▶ [Task requirements]: Copy out all the records, word for word.

▶ [Supplied records]:
/-- What the recorder does when a start completes (R525, R533, R538): the memory test, the incident recorder's state, and the
Bore events of the reset, passed on as they were stamped and judged as triggers. -/
def Mod.recStart (m : Mod) : Mod :=
  let q := m.recd.boreQ
  let gap := (m.raw - m.start.enteredAt) / MS
  let was := m.recd.inc.st
  let m := m.onRec (fun r => { r with boreQ := [], lastFrameMs := m.now / 1000000, inc := r.inc.restart gap })
  let m := if m.recd.inc.st = .full ∧ was ≠ .full ∧ m.recd.inc.endCause = 2 then
      m.raise 0xA003 0 [m.recd.inc.no, 2, m.recd.inc.postLen] else m
  let m := m.recTest
  q.foldl (fun m e =>
    let m := ((m.onRec (fun r => r.store e m.raw)).offerAll e).settleBlk
    match Ev.trigger e with
    | some g => if bit (m.pn P.incidentTriggers 0) g then m.trigger e.code e.time else m
    | none => m) m

/-- A power failure (R537): the block with the POWER_FAIL event, the open cycles, everything staged, the
counters, the incident header. The recorder is FULL from the next start. -/
def Mod.recPowerFail (m : Mod) : Mod :=
  let m := m.closeBlock 1
  let m := m.portals.foldl (fun m p => m.cycEnd p (m.portal p).state true) m
  let m := (m.closeBlock 1).commitAll.lifeFlush.lifeSave
  m.onInc (fun c => if c.st = .recording then Inc.putHdr { c with endCause := 2 } else c.putHdr)

end Sys2Proof.Machine
end

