/-- POWER_FAIL_RESTART (R61): 43 V for 100 ms after POWER_FAIL, the hold-up store not exhausted.
 (Assumptions 30 DEDUCED, 152 DESIGN CHOICE) -/
def execPowerFailRestart (s : State) : Out :=
  s.pow (fun m =>
    if m.sup.powerFail then { m with freeCtr := m.freeCtr + 1 }.coldStart m.sup.svc24 (Config.srstLow m.freeCtr) else m)

end Sys2Proof.Machine
end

▶ [Solution]:
/-- What the recorder does when a start completes (R525, R533, R538): the memory test, the incident recorder's state, and the
Bore events of the reset, passed on as they were stamped and judged as triggers. -/
def Mod.recStart (m : Mod) : Mod :=
  let q := m.recd.boreQ
  let gap := (m.raw - m.start.enteredAt) / MS
  let was := m.recd.inc.st
  let m := m.onRec (fun r => { r with boreQ := [], lastFrameMs := m.now / 1000000, inc := r.inc.restart gap })
  let m := if m.recd.inc.st = .full ∧ was ≠ .full ∧ m.recd.inc.endCause = 2 then
      m.raise 0xA003 0 [m.recd.inc.no, 2, m.recd.inc.postLen] else m
  let m := m.recTest
  q.foldl (fun m e =>
    let m := ((m.onRec (fun r => r.store e m.raw)).offerAll e).settleBlk
    match Ev.trigger e with
    | some g => if bit (m.pn P.incidentTriggers 0) g then m.trigger e.code e.time else m
    | none => m) m

/-- A power failure (R537): the block with the POWER_FAIL event, the open cycles, everything staged, the
counters, the incident header. The recorder is FULL from the next start. -/
def Mod.recPowerFail (m : Mod) : Mod :=
  let m := m.closeBlock 1
  let m := m.portals.foldl (fun m p => m.cycEnd p (m.portal p).state true) m
  let m := (m.closeBlock 1).commitAll.lifeFlush.lifeSave
  m.onInc (fun c => if c.st = .recording then Inc.putHdr { c with endCause := 2 } else c.putHdr)

end Sys2Proof.Machine
end

/-- POWER_FAIL_RESTART (R61): 43 V for 100 ms after POWER_FAIL, the hold-up store not exhausted.
 (Assumptions 30 DEDUCED, 152 DESIGN CHOICE) -/
def execPowerFailRestart (s : State) : Out :=
  s.pow (fun m =>
    if m.sup.powerFail then { m with freeCtr := m.freeCtr + 1 }.coldStart m.sup.svc24 (Config.srstLow m.freeCtr) else m)

end Sys2Proof.Machine
end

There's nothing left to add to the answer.